Palavras-chave: Gênero, prisão, rede de apoio social.


ABSTRACT

The present paper aims at investigating the roles played by an informal support network for families of incarcerated people. This network is constituted as a group in one of the largest social networks in the world. We selected the posts found in one week in the referred group; these were then grouped in interpretive categories that define the roles usually performed by social support networks, as described in the literature. The data analysis was conducted with the tools provided by Critical Discourse Analysis, which aims at understanding how discursive productions reflect social relations of power. Gender questions were at the core of the analyses performed, once this virtual network is mainly constituted by women. In this sense, we emphasized the unique process of female participants' subjective constitution, as well as the social expectations associated to them in these virtual exchanges. The mentioned expectations characterized this virtual space as eminently feminine. Results show that the exchanges among participants seek to fulfill these families needs', such as emotional, legal, and material support. The referred virtual group reflects the fragility in the social support network of families with incarcerated members, the creative potential of these families, and the alternative possibilities for overcoming the difficulties found in the prison context.
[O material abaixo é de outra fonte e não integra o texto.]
-- ==== Sys2Proof/Tests/Slice0.lean ====
section
/-! SUPPORT. Tests: the refusals of the well-formedness checks, decoding of words written out from the spec,
vectors of 95_test_vectors.md, and for every obligation with hypotheses a witness that meets them. -/

namespace Sys2Proof.Tests

/- The tests are checked one after the other: each `decide +kernel` over the 257 entries of the table holds memory
while it is checked. -/
set_option Elab.async false

open Sys2Proof Sys2Proof.Machine

/-! ### Well-formedness: each check refuses an ill-formed term (30_encoding.md R89, 40_symbol_table.md R101) -/

theorem test_asm_encByte_refused : assemble (.encByte 256) = none := by decide
theorem test_asm_encTblrd_refused : assemble (.encTblrd 512) = none := by decide
theorem test_asm_encTblrd_511_accepted :
    assemble (.encTblrd 511) = some [.command .enc 0x400001FF#32] := by decide
theorem test_asm_decStartMax_refused : assemble (.decStartMax 0x1000000) = none := by decide
theorem test_asm_decByte_refused : assemble (.decByte 256) = none := by decide
theorem test_asm_strings_refused :
    assemble (.encStr [0x61, 256]) = none ∧ assemble (.encHex [256]) = none ∧
    assemble (.encEncode [256]) = none ∧ assemble (.encSizeof [256]) = none ∧
    assemble (.decHex [256]) = none ∧ assemble (.decDecode [256]) = none ∧
    assemble (.decDecodeMax 0 [256]) = none ∧ assemble (.decDecodeMax 0x1000000 []) = none := by decide
/-- `enc.encode "a"` (R90): START, the byte, FINISH. -/
theorem test_asm_encEncode : assemble (.encEncode [0x61]) =
    some [.command .enc 0x10000000#32, .command .enc 0x20000061#32, .command .enc 0x30000000#32] := by decide
/-- `dec.decode.max 15, f1` (R90) and `pop dec`. -/
theorem test_asm_decDecodeMax : assemble (.decDecodeMax 15 [0xF1]) =
    some [.command .dec 0x8100000F#32, .command .dec 0x900000F1#32, .command .dec 0xA0000000#32] ∧
    assemble (.pop .dec) = some [.readReg .decOut] := by decide

/-- Lines of program text (95_test_vectors.md 3, 30_encoding.md R89, R90). -/
theorem test_asm_text :
    assembleText "    enc.byte 'w'           ; 20000077  pops: -" = some [.command .enc 0x20000077#32] ∧
    assembleText "dec.byte 0xF1" = some [.command .dec 0x900000F1#32] ∧
    assembleText "dec.decode.max 15, f1" = some [.command .dec 0x8100000F#32, .command .dec 0x900000F1#32,
      .command .dec 0xA0000000#32] ∧
    assembleText "rd ENC_STATUS" = some [.readReg .encStatus] ∧ assembleText "; a comment" = some [] ∧
    assembleText "enc.tblrd 512" = none ∧ assembleText "enc.bite 1" = none := by decide +kernel
/-- "The empty string expands to no ENC.BYTE" (R90). -/
theorem test_asm_program :
    assembleProgram ["enc.encode \"\"", "pop enc"] =
      some [.command .enc 0x10000000#32, .command .enc 0x30000000#32, .readReg .encOut] := by decide +kernel

theorem test_ranges_refused : rangesOk { huffcoreParams with outqDepth := 3 } = false ∧
    rangesOk { huffcoreParams with outqDepth := 256 } = false ∧
    rangesOk { huffcoreParams with maxPadBits := 6 } = false ∧
    rangesOk { huffcoreParams with maxPadBits := 30 } = false ∧
    rangesOk { huffcoreParams with huffBase := 2 } = false := by decide +kernel
theorem test_configuration_refused :
    configurationRefusal { huffcoreParams with table := [] } = some .malformedTable ∧
    configurationRefusal { huffcoreParams with outqDepth := 3 } = some .parameterOutOfRange := by decide +kernel

theorem test_tableRead_range : tableRead huffcoreTable 256 = some (entry 0x3fffffff 30) ∧
    tableRead huffcoreTable 257 = none := by decide +kernel

/-! ### Decoding: one word per constructor, written from 30_encoding.md R81, R84 -/

theorem test_decode_encNop : decode .enc 0b00000000000000000000000000000000#32 = .instr .encNop := by decide
theorem test_decode_encStart : decode .enc 0b00010001000000000000000000000000#32 = .instr (.encStart true) := by
  decide
theorem test_decode_encByte : decode .enc 0b00100000000000000000000001100001#32 = .instr (.encByte 0x61) := by
  decide
theorem test_decode_encFinish : decode .enc 0b00110000000000000000000000000000#32 = .instr .encFinish := by decide
theorem test_decode_encTblrd : decode .enc 0b01000000000000000000000100000001#32 = .instr (.encTblrd 257) := by
  decide
theorem test_decode_decNop : decode .dec 0b00000000000000000000000000000000#32 = .instr .decNop := by decide
theorem test_decode_decStart : decode .dec 0b10000000000000000000000000000000#32 = .instr .decStart := by decide
theorem test_decode_decStartMax :
    decode .dec 0b10000001000000010000000000001111#32 = .instr (.decStartMax 0x01000F) := by decide
theorem test_decode_decByte : decode .dec 0b10010000000000000000000011110001#32 = .instr (.decByte 0xF1) := by
  decide
theorem test_decode_decFinish : decode .dec 0b10100000000000000000000000000000#32 = .instr .decFinish := by decide
/-- 95_test_vectors.md 2.1 and 2.2: illegal words. -/
theorem test_decode_illegal :
    decode .enc 0x20000100#32 = .illegal .mustBeZero ∧ decode .enc 0x40000200#32 = .illegal .mustBeZero ∧
    decode .enc 0x50000000#32 = .illegal .unassignedOpcode ∧
    decode .enc 0x80000000#32 = .illegal .otherPortsOpcode ∧
    decode .enc 0x12000000#32 = .illegal .mustBeZero ∧ decode .enc 0x10000001#32 = .illegal .mustBeZero ∧
    decode .enc 0x30000001#32 = .illegal .mustBeZero ∧ decode .enc 0x00000001#32 = .illegal .mustBeZero ∧
    decode .dec 0x80000005#32 = .illegal .mustBeZero ∧ decode .dec 0x10000000#32 = .illegal .otherPortsOpcode ∧
    decode .dec 0xB0000000#32 = .illegal .unassignedOpcode ∧
    decode .dec 0x82000000#32 = .illegal .mustBeZero := by decide
theorem test_decodeTableWord : decodeTableWord 32 0x8100000F = some (.decStartMax 15) ∧
    decodeTableWord 32 0x20000061 = some (.encByte 0x61) ∧ decodeTableWord 32 0 = some .encNop ∧
    decodeTableWord 32 0x20000100 = none := by decide

/-! ### Small states -/

/-- Reset with an encoder session in the given mode. -/
def encState (m : EncMode) (pend : BitString) (inCount totalBits : Nat) (outq : List Byte) : State :=
  { State.reset with enc := { Encoder.reset with
      state := m, pend := pend, inCount := BitVec.ofNat 32 inCount, totalBits := BitVec.ofNat 32 totalBits,
      err := if m = .fault then .illegalCommand else .none, outq := outq } }

/-- Reset with a decoder session in the given mode. -/
def decState (m : DecMode) (pend : BitString) (inCount outCount : Nat) (outq : List Byte) : State :=
  { State.reset with dec := { Decoder.reset with
      state := m, pend := pend, inCount := BitVec.ofNat 32 inCount, outCount := BitVec.ofNat 32 outCount,
      err := if m = .failed then .illegalCommand else .none, outq := outq } }

/-- The encoder part of an outcome. -/
def encOf (o : Host.Outcome State Fault Refusal) : Option Encoder := (nextOf o).map State.enc

/-- The decoder part of an outcome. -/
def decOf (o : Host.Outcome State Fault Refusal) : Option Decoder := (nextOf o).map State.dec

/-- What an encoder vector of 95_test_vectors.md lists: STATE, NBITS, ENC_ACC, IN, TB, ERR, OUTQ. -/
structure EncView where
  state : EncMode
  nbits : Nat
  acc : Nat
  inCount : Nat
  totalBits : Nat
  err : ErrorCode
  outq : List Byte
  deriving DecidableEq, Repr

def encView (o : Host.Outcome State Fault Refusal) : Option EncView :=
  (encOf o).map fun e => ⟨e.state, e.nbits, valOf e.pend, e.inCount.toNat, e.totalBits.toNat, e.err, e.outq⟩

/-- What a decoder vector lists: STATE, PLEN, DEC_PEND, IN, OUT, ERR, POS as a bit offset, OUTQ. -/
structure DecView where
  state : DecMode
  plen : Nat
  pend : Nat
  inCount : Nat
  outCount : Nat
  err : ErrorCode
  pos : Nat
  outq : List Byte
  deriving DecidableEq, Repr

def decView (o : Host.Outcome State Fault Refusal) : Option DecView :=
  (decOf o).map fun d => ⟨d.state, d.plen, valOf d.pend, d.inCount.toNat, d.outCount.toNat, d.err,
    8 * d.errByte.toNat + d.errBit.toNat, d.outq⟩

/-- The queue of the hold vector (section 2.3): 8 bytes. -/
def fullQueue : List Byte := [0xf1, 0xff, 0xff, 0xff, 0xe7, 0xff, 0xff, 0xff]

/-! ### Vectors of 95_test_vectors.md 2.1 to 2.4, one step each -/

/-- "NOP in ACTIVE". -/
theorem test_encNop_active : encView (exec .encNop (encState .active (bitsOf 5 3) 1 5 [])) =
    some ⟨.active, 5, 3, 1, 5, .none, []⟩ := by decide +kernel
/-- "START aborts ACTIVE", "START leaves FAULT". -/
theorem test_encStart : encView (exec (.encStart false) (encState .active (bitsOf 5 3) 1 5 [0xAA])) =
      some ⟨.active, 0, 0, 0, 0, .none, [0xAA]⟩ ∧
    encView (exec (.encStart false) (encState .fault [] 0 0 [])) = some ⟨.active, 0, 0, 0, 0, .none, []⟩ := by
  decide +kernel
/-- "BYTE 'w' then 0x0A: 4 bytes". -/
theorem test_encByte_four_bytes : encView (exec (.encByte 0x0A) (encState .active (bitsOf 7 0x78) 1 7 [])) =
    some ⟨.active, 5, 0x1C, 2, 37, .none, [0xf1, 0xff, 0xff, 0xff]⟩ := by decide +kernel
/-- Section 2.3: held with 3 free bytes, executes with 4. -/
theorem test_encByte_hold :
    encView (exec (.encByte 0x0A) (encState .active (bitsOf 3 4) 3 67 (fullQueue.drop 3))) =
      some ⟨.active, 3, 4, 3, 67, .none, [0xff, 0xe7, 0xff, 0xff, 0xff]⟩ ∧
    encView (exec (.encByte 0x0A) (encState .active (bitsOf 3 4) 3 67 (fullQueue.drop 4))) =
      some ⟨.active, 1, 0, 4, 97, .none, [0xe7, 0xff, 0xff, 0xff, 0x9f, 0xff, 0xff, 0xfe]⟩ := by decide +kernel
/-- "FINISH '0','0' pads 6". -/
theorem test_encFinish_pads : encView (exec .encFinish (encState .active (bitsOf 2 0) 2 10 [])) =
    some ⟨.done, 0, 0, 2, 10, .none, [0x3f]⟩ := by decide +kernel
/-- "FINISH twice" and "FINISH in FAULT". -/
theorem test_encFinish_sequence : encView (exec .encFinish (encState .done [] 0 0 [])) =
      some ⟨.fault, 0, 0, 0, 0, .badSequence, []⟩ ∧
    encView (exec .encFinish (encState .fault [] 0 0 [])) = some ⟨.fault, 0, 0, 0, 0, .illegalCommand, []⟩ := by
  decide +kernel
/-- "TBLRD 256 (EOS)" and "TBLRD legal in FAULT". -/
theorem test_encTblrd_reads :
    (encOf (exec (.encTblrd 256) State.reset)).map (fun e => (e.tblCode, e.tblLen)) =
      some (0x3FFFFFFF, 30) ∧
    (encOf (exec (.encTblrd 0x61) (encState .fault [] 0 0 []))).map
        (fun e => (e.state, e.err, e.tblCode, e.tblLen)) = some (.fault, .illegalCommand, 3, 5) := by
  decide +kernel
/-- "TBLRD 511": BAD_SYMBOL_ID, the session's registers kept. -/
theorem test_encTblrd_faults : encView (exec (.encTblrd 511) (encState .active (bitsOf 5 3) 1 5 [])) =
    some ⟨.fault, 5, 3, 1, 5, .badSymbolId, []⟩ := by decide +kernel
/-- "NOP at reset". -/
theorem test_decNop : decView (exec .decNop State.reset) = some ⟨.idle, 0, 0, 0, 0, .none, 0, []⟩ := by
  decide +kernel
/-- "START abandons pending". -/
theorem test_decStart : decView (exec .decStart (decState .scanning (bitsOf 1 1) 1 1 [])) =
    some ⟨.scanning, 0, 0, 0, 0, .none, 0, []⟩ := by decide +kernel
/-- "START.MAX 0xFFFFFF". -/
theorem test_decStartMax : (decOf (exec (.decStartMax 0xFFFFFF) State.reset)).map
    (fun d => (d.state, d.limitEn, d.maxlen.toNat)) = some (.scanning, true, 16777215) := by decide +kernel
/-- "BYTE 01 00 (2 symbols)", the second byte. -/
theorem test_decByte_two_symbols : decView (exec (.decByte 0x00) (decState .scanning (bitsOf 3 1) 1 1 [0x30])) =
    some ⟨.scanning, 1, 0, 2, 3, .none, 0, [0x30, 0x63, 0x30]⟩ := by decide +kernel
/-- "BYTE 1F FF FF FF FF (EOS after 'a')", the last byte: INVALID_CODE at 0/5, PEND kept. -/
theorem test_decByte_eos : decView (exec (.decByte 0xFF) (decState .scanning (ones 27) 4 1 [])) =
    some ⟨.failed, 27, 0x7FFFFFF, 5, 1, .invalidCode, 5, []⟩ := by decide +kernel
/-- "FINISH after 18": 000 is no EOS prefix, INVALID_PADDING at 0/5. -/
theorem test_decFinish_bad_padding : decView (exec .decFinish (decState .scanning (bitsOf 3 0) 1 1 [])) =
    some ⟨.failed, 3, 0, 1, 1, .invalidPadding, 5, []⟩ := by decide +kernel
/-- "FINISH after FF FF FF": 24 ones accepted with MAX_PAD_BITS = 29; at 7, eight ones are refused. -/
theorem test_decFinish_padding_limit : decView (exec .decFinish (decState .scanning (ones 24) 3 0 [])) =
      some ⟨.done, 0, 0, 3, 0, .none, 0, []⟩ ∧
    decView (exec .decFinish { decState .scanning (ones 8) 1 0 [] with
        cfg := { huffcoreParams with maxPadBits := 7 } }) =
      some ⟨.failed, 8, 0xFF, 1, 0, .invalidPadding, 0, []⟩ := by decide +kernel
/-- Section 2.4: the four counter vectors. -/
theorem test_counter_overflow :
    encView (exec (.encByte 0x61) (encState .active [] 0 (2 ^ 32 - 6) [])) =
      some ⟨.active, 5, 3, 1, 2 ^ 32 - 1, .none, []⟩ ∧
    encView (exec (.encByte 0x61) (encState .active [] 0 (2 ^ 32 - 5) [])) =
      some ⟨.fault, 0, 0, 0, 2 ^ 32 - 5, .countOverflow, []⟩ ∧
    decView (exec (.decByte 0x1F) (decState .scanning [] (2 ^ 32 - 1) 0 [])) =
      some ⟨.failed, 0, 0, 2 ^ 32 - 1, 0, .countOverflow, 0, []⟩ ∧
    decView (exec (.decByte 0x1F) (decState .scanning [] 5 (2 ^ 32 - 1) [])) =
      some ⟨.failed, 0, 0, 6, 2 ^ 32 - 1, .countOverflow, 0, []⟩ := by decide +kernel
Keywords: Gender, prison, social support network.


RESUMEN

Este artículo tiene como objetivo investigar las funciones desarrolladas por una red informal de apoyo a familiares de presos, caracterizada por una comunidad en una de las mayores redes sociales de relacionamiento del mundo. Durante una semana elegimos postajes realizados en la referida comunidad. Estas han sido agrupadas en categorías interpretativas que remiten a las funciones de una red de apoyo social, como descritas en la literatura. El análisis de los postajes ha sido conducido a partir del Análisis Crítico del Discurso, que busca comprehender de que manera las producciones discursivas reflejan relaciones sociales de poder. Cuestiones de género han estado el tela en el análisis de esta red virtual, compuesta casi que exclusivamente por mujeres. En este sentido, ponemos énfasis en el proceso singular de constitución subjetiva de las participantes y las expectativas sociales vinculadas a ellas en los cambios virtuales que caracterizaron este espacio de compartir como eminentemente femenino. Los resultados apuntan que los cambios efectuados entre los participantes procuran suplir diversas demandas de los familiares, tales como las de apoyo emocional, jurídico y material. La referida comunidad refleja la fragilidad de las redes de apoyo de las familias de presos, la potencia creativa y las posibilidades de superar las dificultades encontradas en el contexto de las prisiones.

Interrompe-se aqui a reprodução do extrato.